PIRA: Japan, Korea Nuclear Power Situation to Drive LNG Demand

PIRA: Japan, Korea Nuclear Power Situation to Drive LNG Demand

PIRA Energy Group reports that the biggest change on the demand side in the upcoming year for LNG balances stems from the evolving nuclear power generation situation in Korea and Japan. The latest EIA update on U.S. storage indicated inventories declined, but the market’s attention appears fixated on the fallout stemming from the latest polar vortex and potential for below-normal temperatures into February. In Europe, Spanish gas demand is on a downward slope.
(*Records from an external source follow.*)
section
/-! The decoder's fields and domain, and the tables of its numbers (30_encoding.md). -/
namespace Sys2Proof.Machine

/-- Settles O2: a decoded instruction's parts are the fields of the word, and a field is arithmetic on the number the
word is; the domain is that of `exists_decodeWord_eq_instr`, each field read the same way. -/
theorem decodeReadsExactlyTheFields : Obligations.DecodeReadsExactlyTheFields := by
  intro w
  constructor
  · intro i hi
    obtain ⟨-, -, ho, hl, hr, hlv, hrv⟩ := decodeWord_eq_instr.1 hi
    rw [← ho, ← hl, ← hr, ← hlv, ← hrv]
    exact ⟨opcField_toNat w, lregField_toNat w, rregField_toNat w, lValueField_toNat w, rValueField_toNat w⟩
  · rw [exists_decodeWord_eq_instr, reservedHighField_eq_zero, reservedLowField_eq_zero, exists_eq_opcode_code,
      exists_eq_regRefCode, exists_eq_regRefCode, opcField_toNat, lregField_toNat, rregField_toNat]
    tauto

/-- Settles O3: each row of the two tables is the decoding of a code, and the rest is that the undefined values have
no opcode and no register reference. -/
theorem opcodeAndRegisterNumbers : Obligations.OpcodeAndRegisterNumbers :=
  ⟨opcodeOfCode_code .nop, opcodeOfCode_code .add, opcodeOfCode_code .sub, opcodeOfCode_code .mul,
    opcodeOfCode_code .mov, opcodeOfCode_code .ret, opcodeOfCode_code .call, fun _ hc => opcodeOfCode_eq_none.2 hc,
    regRefOfCode_regRefCode none, regRefOfCode_regRefCode (some .ip), regRefOfCode_regRefCode (some .sp),
    regRefOfCode_regRefCode (some .gra), regRefOfCode_regRefCode (some .grb), regRefOfCode_regRefCode (some .grc),
    regRefOfCode_regRefCode (some .grd), regRefOfCode_eq_none.2 rfl⟩

end Sys2Proof.Machine
end

section
/-! The dispatch of a decoded instruction (40_dispatch.md). -/
namespace Sys2Proof.Machine

/-- Settles O15: a dispatch raises the expected event, which touches no register, or writes the destination, which
touches no other register and no event (`exec_cases`). -/
theorem everyDispatchFrame : Obligations.EveryDispatchFrame := by
  intro i s
  rcases exec_cases i s with ⟨c, hc, h⟩ | ⟨hc, v, h⟩
  · refine ⟨s.raise c, h, rfl, rfl, rfl, rfl, fun _ => rfl, fun _ _ => rfl, fun _ => ⟨rfl, by simp⟩, fun hn => ?_⟩
    simp [hc] at hn
  · refine ⟨s.writeReg (instrDest i) v, h, rfl, rfl, rfl, rfl, fun _ => rfl, fun q hq => ?_, fun hs => ?_, fun _ => rfl⟩
    · exact s.x.get_setRef_of_ne _ v hq
    · simp [hc] at hs

end Sys2Proof.Machine
end

section
/-! SUPPORT. What `Nop`, `Mov` and a missing destination answer, and the frames of the two shared operations: a register
write, and an event raised with `IP` already advanced. -/
namespace Sys2Proof.Machine

@[simp] theorem exec_nop (l r : RegRef) (lv rv : Word) (s : State) : exec (.nop l r lv rv) s = .next s := rfl

@[simp] theorem exec_mov_some (d : Reg) (r : RegRef) (lv rv : Word) (s : State) :
    exec (.mov (some d) r lv rv) s = .next (s.writeReg (some d) (rightOperand s r lv)) := by
  cases r with
  | none => rfl
  | some q => rfl

@[simp] theorem exec_mov_none (r : RegRef) (lv rv : Word) (s : State) :
    exec (.mov none r lv rv) s = .next (s.raise .malformedOperands) := by
  cases r with
  | none => rfl
  | some q => rfl

@[simp] theorem exec_add_none (r : RegRef) (lv rv : Word) (s : State) :
    exec (.add none r lv rv) s = .next (s.raise .malformedOperands) := by
  cases r with
  | none => rfl
  | some q => rfl

/-- Writing a register leaves the other registers, the rest of the state and every byte of memory (40_dispatch.md R74,
R75). -/
theorem State.writeReg_frame (s : State) (d : Reg) (v : Word) :
    (∀ e : Reg, e ≠ d → (s.writeReg (some d) v).x.get e = s.x.get e) ∧
      s.writeReg (some d) v = { s with x := (s.writeReg (some d) v).x } ∧
      ∀ a, readByte (s.writeReg (some d) v).pm a = readByte s.pm a :=
  ⟨fun _ he => s.x.get_set_of_ne v he, rfl, fun _ => rfl⟩

/-- An event raised with `IP` advanced past `a` carries the address `a` (60_exceptions.md R142). -/
theorem State.raise_of_advanced {s : State} {a : Word} (h : s.x.ip.toNat = (a.toNat + 1) % 2 ^ 32) (c : Cause) :
    s.raise c = { s with ev := some { cause := c, addr := a } } := by
  have hip : s.x.ip = add32 a 1#32 := BitVec.eq_of_toNat_eq (h.trans (add32_toNat a 1#32).symm)
  rw [State.raise, State.dispatchAddr_of_advanced hip]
Specifically, PIRA’s analysis of natural gas market fundamentals has revealed the following:

Evolving Nuclear Power Generation Situation in Korea and Japan

The biggest change on the demand side in the upcoming year for LNG balances stems from the evolving nuclear power generation situation in Korea and Japan. Demand losses will occur in Korea, while in Japan, PIRA has pushed Japanese nuclear restarts to late 4Q from January, with no significant capacity coming on until late 2015. Thereafter, a significant surge in year-on-year LNG production will begin in late 2015 with the emergence of the first U.S. LNG exports, followed by more volumes from Australia. PIRA is building in new supply from six new LNG trains in 2015 with a capacity to produce 72-mmcm/d of LNG supply. If the plants come online as planned, it would be the single largest year-on-year increase (145-mmcm/d year-on-year) in capacity since 2010.

Fallout Stemming From Latest Polar Vortex

The latest EIA update on U.S. storage indicated inventories declined by 107 BCF — a 180 BCF week-on-week decline. But the market’s attention appears fixated on the fallout stemming from the latest polar vortex and potential for below-normal temperatures into February. PIRA’s latest outlook already shows a U.S. storage carryout of less than 1.3 TCF assuming normal GWHDDs during February and March. Given the threat of additional cold weather, NYMEX gas futures are likely to see continued support until more concrete signs of a sustained weather reprieve are seen.

Spanish Gas Demand Is On a Downward Slope

Underlying Spanish gas demand is on a downward slope again. While it may not mean a lot for NBP, it is significant for LNG trade in and around Europe. Up until now, the one country that needed to consume LNG in Europe was Spain because it did not have enough pipeline import capacity to rely solely on pipeline gas. What’s interesting is that in January and February of 2014 scheduled flows on the Duran and Medgaz pipelines are higher than what is widely considered each pipeline’s capacity. Based on these scheduled flows, it must then be assumed that pipeline import capacity is closer to 66-mmcm/d rather than 62-mmcm/d.